What do you guys do with your vinyl "scraps"/ excess vinyl peices

Thanks for sharing


----------



## MotoskinGraphix (Apr 28, 2006)

I use them to make decals for our show bins. Basically my scraps pay for the bulk of our materials. 8* decals pre-cut in the show bins are 1 for $5.00 or 3 for $10.00. We usually have at any one time about 300-400 pre-cut decals taped and ready for sale at shows. It is the perfect point of sale item at the type of events we attend.


----------



## jberte (Mar 25, 2007)

them ain't scraps.......them are PROFITS! 
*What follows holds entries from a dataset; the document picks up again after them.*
/-- DL_ACTIVE (R510, R492): the trained width and speed; flit mode and CXL.cache at 64 GT/s only. -/
def execDlActive (link width speed : Nat) (cxl : Bool) (s : State) : Outcome :=
  if s.fld (Reg.hlkStat link) 1 0 = 1 ∧ [16, 8, 4, 2, 1].contains width ∧ 1 ≤ speed ∧ speed ≤ 6 then
    .next (s.wr (Reg.hlkStat link) (word [(27, width), (24, speed), (5, s.fld (Reg.hlkStat link) 5 5), (4, b2n (cxl && speed == 6)),
      (3, b2n (speed == 6)), (0, 2)]))
  else .next s

/-- RECOVERY_ENTERED (R510). -/
def execRecoveryEntered (link : Nat) (s : State) : Outcome :=
  if s.fld (Reg.hlkStat link) 1 0 = 2 then
    let (inj, s) := s.takeInj (Reg.hlkInj link) 3 0
    .next ((s.put (Reg.hlkStat link) 1 0 3).hostEvent link 0x43 inj)
  else .next s

/-- L0_REGAINED (R510). -/
def execL0Regained (link : Nat) (s : State) : Outcome :=
  if s.fld (Reg.hlkStat link) 1 0 = 3 then .next ((s.put (Reg.hlkStat link) 1 0 2).bump (Reg.hlkRetrain link) 63 32 1) else .next s

/-- The writes on a link that a host reset drops are never made (R512): newest first, the host's bytes are again what each found. -/
def State.dropWrites (s : State) (link : Nat) : State :=
  let mine := s.hostOut.filter (fun w => w.link == link)
  { s with hostMem := mine.reverse.foldl (fun m w => w.old.foldl (fun m e => m.set (fun _ => none) e.1 e.2) m) s.hostMem,
           hostOut := s.hostOut.filter (fun w => w.link != link), ackDue := s.ackDue.filter (fun a => !mine.any (fun w => w.q == a.q && w.s == a.s && w.msg == a.msg)) }

/-- The ops of a list end HOST_LOST (R512): one that has ended and whose record still waits takes that status. -/
def State.hostLost (s : State) (link : Nat) : List (Nat × Nat) → State
  | [] => s
  | (q, sn) :: os =>
    let s := match s.op? q sn with
      | none => s
      | some o =>
        if o.phase = Phase.ended then
          (if o.record = RecPhase.none then
            (s.mapOp q sn (fun o => { o with status := if o.status < 0x100 then stHostLost else o.status,
                                             detail := if o.status < 0x100 then link else o.detail })).haltOn q sn stHostLost
          else s)
        else s.failOp q sn stHostLost link
    s.hostLost link os

/-- Every valid bias entry reverts (R512): dirty lines of pages on a link that is UP are written back first, all copies go. -/
def State.revertAll (s : State) : List (Nat × Word × Nat) → State
  | [] => s
  | (i, w, wpage) :: es =>
    let up := decide (s.fld (Reg.hlkStat (bits w 61 61)) 1 0 = 2)
    let s := s.putBit (Reg.biaEnt0 i) 59 false
    ((s.dropCopies up (s.pageLines wpage)).revert i).revertAll es

/-- Queues with a ring, a completion ring or a flag word in a host window stop (R512). -/
def State.quiesce (s : State) : Nat → State
  | 0 => s
  | q + 1 =>
    let s := s.quiesce q
    let host := fun a => region a == .host
    if s.enabled q && (host (s.fld (Reg.qbase q) 43 12 * 4096) || host (s.fld (Reg.qcr q) 43 12 * 4096) || host (s.fld (Reg.qflag q) 43 3 * 8)) then
      s.putBit (Reg.qctl q) 0 false
    else s

/-- Clear and reopen the boot window (Table 18.3, R558): no owner where BOOTLINK is ANY, no verification has ended since. -/
def State.reopenBoot (s : State) : State :=
  { (((s.put Reg.rscStat 2 0 2).put Reg.bootStat 3 0 0).putBit Reg.bootStat 9 false) with
    bootWin := [], owned := s.fld Reg.rscStat 10 10 == 0 }

/-- The owner of the boot window resets its link in BOOTWAIT or VERIFY (Table 18.3). -/
def State.bootLinkReset (s : State) (link : Nat) : State :=
  let st := s.fld Reg.rscStat 2 0
  if (st = 2 ∨ st = 3) ∧ s.owned = true ∧ s.fld Reg.bootStat 9 9 = link then s.reopenBoot else s

/-- HOST_RESET (R511, R512). `perst`: the pin is low. A command of a mailbox in progress goes on; its function's vectors are no longer enabled. -/
def execHostReset (link : Nat) (perst : Bool) (s : State) : Outcome :=
  let s := { s with perst := if perst then s.perst.set link false else s.perst }
  if s.fld (Reg.hlkStat link) 1 0 = 0 then .next (s.putBit (Reg.hlkStat link) 5 perst)
  else
    let mine := s.hostOut.filter (fun w => w.link == link)
    let drops := mine.length
    let s := (s.dropWrites link).hostLost link ((mine.map (fun w => (w.q, w.s))).eraseDups)
    let s := s.wr (Reg.hlkStat link) (word [(5, b2n perst)])
    let s := (s.bump (Reg.hlkLost link) 63 32 1).bump (Reg.hlkLost link) 31 0 drops
    let s := match s.bias with
      | some b => s.biasEnd b.entry 3
      | none => s
    let s := (s.revertAll s.biasEntries).bump Reg.biaCnt 63 32 1
    let s := s.quiesce 1024
    let pend := s.msixPend.filter (fun e => e.1 / 1024 == link)
    let s := ({ s with msixOn := Tab.clear s.msixOn (1024 * link) (1024 * link + 1024),
                       msixPend := s.msixPend.filter (fun e => e.1 / 1024 != link) } : State).bump (Reg.hlkBar link) 31 0 pend.length
    .next ((s.bootLinkReset link).hostEvent link 0x44 false).fences

/-! ### Time (R516 to R521) -/

/-- TMB_NOW (R517): the nanoseconds are the reply, the fraction is latched for the path. -/
def execTmbNow (path : Nat) (s : State) : Outcome :=
  .next { s with fracLatch := s.fracLatch.set (fun _ => 0) path s.frac, reply := some (BitVec.ofNat 64 s.ns) }

/-- The correlation record of a dialog (Table 16.9). -/
def corrRecord (s : State) (link host t1 t4 turn : Nat) (frac : BitVec 16) (seq : Nat) : List Word :=
  let rtt := t4 - t1 - turn
  [BitVec.ofNat 64 (t1 + rtt / 2), BitVec.ofNat 64 host, word [(48, frac.toNat), (0, rtt % 2 ^ 32)],
   word [(32, seq % 2 ^ 32), (31, link), (29, s.alignState)]]

/-- PTM_DIALOG (R518, R519). -/
def execPtmDialog (link host t1 t4 turn : Nat) (frac : BitVec 16) (ok : Bool) (s : State) : Outcome :=
  if s.fld (Reg.hlkStat link) 1 0 ≠ 2 ∨ s.flag Reg.tmbPtmctl link = false then .next s
  else
    let seq := s.ptmSeq + 1
    let s := { s with ptmSeq := seq }
    if !ok then .next (s.bump Reg.tmbStat 63 32 1)
    else
      let ws := corrRecord s link host t1 t4 turn frac seq
      let s := (s.wrRun (Reg.tmbCorr 0) ws).put Reg.tmbStat 15 0 (s.fld Reg.tmbStat 15 0 + 1)
      if s.flag Reg.tmbCorrbase 0 then
        let a := s.fld Reg.tmbCorrbase 43 6 * 64 + 32 * (seq % 2 ^ s.fld Reg.tmbCorrbase 5 2)
        match s.writeMem (.plain 0) a (wordBytes ws) with
        | .ok s => .next s
        | .error f => .next (s.failRecord f a none)
      else .next s

/-- The pulse width of PPS_OUT, ns. -/
def State.ppsWidth (s : State) : Nat :=
  let w := s.fld Reg.tmbOutctl 31 16
  (if 1 ≤ w ∧ w ≤ 500 then w else 100) * 1000000

/-- PPS_OUT (R520, R521): at a second of module time the outputs that are enabled start, and PPS_OUT rises, unless a step of the timebase suppresses it. -/
def execPpsOut (s : State) : Outcome :=
  if s.ns % 1000000000 ≠ 0 ∨ s.ppsEdge = some s.ns ∨ s.ns < s.ppsHold then .next s
  else
    let run := s.fld Reg.tmbOutctl 1 0 + s.outRun / 4 % 2 * 4
    let s := { s with outRun := run }
    if run % 2 = 1 then .next { s with ppsHigh := true, ppsFall := s.ns + s.ppsWidth, ppsEdge := some s.ns } else .next s

/-- The time code frame of an edge (Table 16.10). -/
def State.timeFrame (s : State) (edge : Nat) : List Byte :=
  let body := [0xC3#8, 0x3C#8] ++ bytesOf 8 edge ++
    [BitVec.ofNat 8 (s.alignState + 4 * s.fld Reg.casc 32 32), BitVec.ofNat 8 s.todSeq, 0#8, 0#8]
  body ++ bytesOf 2 (crc16 body)

/-- TOD_TX (R520): one frame for each edge of PPS_OUT, from 10 ms after it. -/
def execTodTx (s : State) : Outcome :=
  match s.ppsEdge with
  | none => .next s
  | some e =>
    let sent := match s.todSent.getLast? with
      | some f => (f.drop 2).take 8 == bytesOf 8 e
      | none => false
    if s.outRun / 2 % 2 = 1 ∧ s.flag Reg.tmbOutctl 1 = true ∧ e + 10000000 ≤ s.ns ∧ s.ppsHold ≤ s.ns ∧ sent = false then
      .next { s with todSent := s.todSent ++ [s.timeFrame e], todSeq := (s.todSeq + 1) % 256 }
    else .next s

/-- TMB_OUTCTL (R521, R522): an output whose bit is cleared stops; one whose bit is set starts at its next boundary. -/
def execTmbOutctl (ag : Agent) (v : Word) (s : State) : Outcome :=
  if Who.barRig.admits ag then
    let s := s.wr Reg.tmbOutctl (word [(16, bits v 31 16), (0, bits v 2 0)])
    let run := s.outRun.land (bits v 2 0)
    .next { s with outRun := run, ppsHigh := s.ppsHigh && bit v 0 }
  else .next s

/-! ### Injections (R522) -/

/-- HLK_INJ KIND 1. -/
def execHlkInjFlitCrc (ag : Agent) (n : Nat) (s : State) : Outcome := if isRig ag then .next (s.arm (Reg.hlkInj n) 1 0) else .next s

/-- HLK_INJ KIND 2. -/
def execHlkInjCompletionTimeout (ag : Agent) (n : Nat) (s : State) : Outcome := if isRig ag then .next (s.arm (Reg.hlkInj n) 2 0) else .next s

/-- HLK_INJ KIND 3. -/
def execHlkInjForcedRecovery (ag : Agent) (n : Nat) (s : State) : Outcome := if isRig ag then .next (s.arm (Reg.hlkInj n) 3 0) else .next s

end Sys2Proof.Machine
end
anything smaller than about 4" x 6" i toss with a tear in my eye - it's really hard to cut width's narrower than 4". anything of useful size i keep - if it's big enough i roll it and stick it back inside the tube with the 'mother' roll or if it's smaller, it's in a plastic shoe box that i keep next to my supply of rolls. i can't even count the number of names, single numbers or elements of left chest logos that i've cut from that 'drop' box - essentially material that's already been paid for by another job. if i've cut a 13" graphic from a 20" roll.....the original customer gets charged 20" x the length theirs required.

oh! do you mean adhesive sign vinyl? sorry, i thought you were talking heat press vinyl - it's monday again, isn't it  but.....same story - if it's a useable piece in a common color, i keep it - same storage method, except the 'drop box' is somewhat larger LOL 

i just finished cutting logos for 30 bulletin boards for a large business client - every one of them out of the 'drop'


----------



## SWEETFACE12 (Jul 9, 2007)

jberte said:


> them ain't scraps.......them are PROFITS!


Thats my mindset too!!!

Vinyl scraps = PROFITS!

When i first started, i would throw away the excess vinyls but i soon learned to save them and use them for " PATCH UP'S" or little decals.

My "dropbox" is now growing... i keep them in a plastic storage bin 
and use them every time i CAN! 

thanks for sharing


----------



## COEDS (Oct 4, 2006)

I store my vinyl scraps in individual boxes (pizza box) by color and type. i have used scraps to patch a mistake too. ..JB


----------



## Twinge (Apr 26, 2005)

I remember reading a thread about this over on signs101.com. One person donated all the little scraps that were too small to use to local school art classrooms and such.


----------



## SomeSailor (Jun 29, 2007)

I made $20,500 my first year... and $30,800 my second year on eBay... USING NOTHING BUT VINYL SCRAPS from a local sign shop. 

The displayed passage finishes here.